-- ==== Sys2Proof/Machine/Vector.lean ====
section
/-! DEFINITION. Vector instructions (spec/07). -/
set_option linter.unusedVariables false
namespace Sys2Proof.Machine
open Sys2Proof

/-! ### Formats and element functions -/

/-- Formats an instruction accepts (spec/07 R127). -/
def accF (f : Fmt) : Bool := Fp.isF f
def accFI (f : Fmt) : Bool := Fp.isF f || Fp.isI f
def accAny (_ : Fmt) : Bool := true
def accNotX (f : Fmt) : Bool := f ≠ .i4x
def accIi4 (f : Fmt) : Bool := Fp.isI f || f = .i4

/-- Modes in effect for the bundle: rounding, and the saturation of conversions (spec/05 R77, R87). -/
structure Mode where
  rm : Nat
  sat : Bool
def modeOf (k : Issue) : Mode := { rm := fmtRM k.fmt, sat := fmtSE k.fmt }

/-- An integer result modulo 2^w. -/
def intRes (f : Fmt) (x : Int) : Nat × Nat := (ofInt (Fp.width f) x, 0)
/-- An operation with a float and an integer meaning (spec/07 R133). -/
def either (f : Fmt) (x : Nat × Nat) (y : Int) : Nat × Nat := if Fp.isF f then x else intRes f y

def eAdd (m : Mode) (f : Fmt) (x y z : Nat) : Nat × Nat := if Fp.isF f then Fp.add f m.rm x y else intRes f (x + y : Nat)
def eSub (m : Mode) (f : Fmt) (x y z : Nat) : Nat × Nat := if Fp.isF f then Fp.sub f m.rm x y else intRes f ((x : Int) - y)
def eMul (m : Mode) (f : Fmt) (x y z : Nat) : Nat × Nat := if Fp.isF f then Fp.mul f m.rm x y else intRes f (x * y : Nat)
def eFma (m : Mode) (f : Fmt) (x y z : Nat) : Nat × Nat := if Fp.isF f then Fp.fma f m.rm false x y z else intRes f (x * y + z : Nat)
def eFms (m : Mode) (f : Fmt) (x y z : Nat) : Nat × Nat := if Fp.isF f then Fp.fma f m.rm true x y z else intRes f ((z : Int) - (x * y : Nat))
def eMinMax (mx : Bool) (m : Mode) (f : Fmt) (x y z : Nat) : Nat × Nat :=
  if Fp.isF f then Fp.minmax f mx x y
  else (if (if mx then Fp.intVal f x < Fp.intVal f y else Fp.intVal f y < Fp.intVal f x) then y else x, 0)
def eDiv (m : Mode) (f : Fmt) (x y z : Nat) : Nat × Nat := Fp.div f m.rm x y
def eSqrt (m : Mode) (f : Fmt) (x y z : Nat) : Nat × Nat := Fp.sqrt f m.rm x
/-- Sign operations (spec/07 R134). -/
def eAbs (m : Mode) (f : Fmt) (x y z : Nat) : Nat × Nat :=
  if Fp.isF f then (x % 2 ^ (Fp.width f - 1), 0) else intRes f (Fp.intVal f x).natAbs
def eNeg (m : Mode) (f : Fmt) (x y z : Nat) : Nat × Nat :=
  if Fp.isF f then (x ^^^ 2 ^ (Fp.width f - 1), 0) else intRes f (-(x : Int))
/-- Shifts by the low bits of y (spec/07 R136). -/
def eShl (m : Mode) (f : Fmt) (x y z : Nat) : Nat × Nat := (x * 2 ^ (y % Fp.width f) % 2 ^ Fp.width f, 0)
def eShr (m : Mode) (f : Fmt) (x y z : Nat) : Nat × Nat := (x / 2 ^ (y % Fp.width f), 0)
def eSra (m : Mode) (f : Fmt) (x y z : Nat) : Nat × Nat := intRes f (toInt (Fp.width f) x / 2 ^ (y % Fp.width f))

- _What you need to do_: Copy out the lines above word for word, stopping after the line containing "def accIi4 (f".

- _Response_:
-- ==== Sys2Proof/Machine/Vector.lean ====
section
/-! DEFINITION. Vector instructions (spec/07). -/
set_option linter.unusedVariables false
namespace Sys2Proof.Machine
open Sys2Proof

/-! ### Formats and element functions -/

/-- Formats an instruction accepts (spec/07 R127). -/
def accF (f : Fmt) : Bool := Fp.isF f
def accFI (f : Fmt) : Bool := Fp.isF f || Fp.isI f
def accAny (_ : Fmt) : Bool := true
def accNotX (f : Fmt) : Bool := f ≠ .i4x
def accIi4 (f : Fmt) : Bool := Fp.isI f || f = .i4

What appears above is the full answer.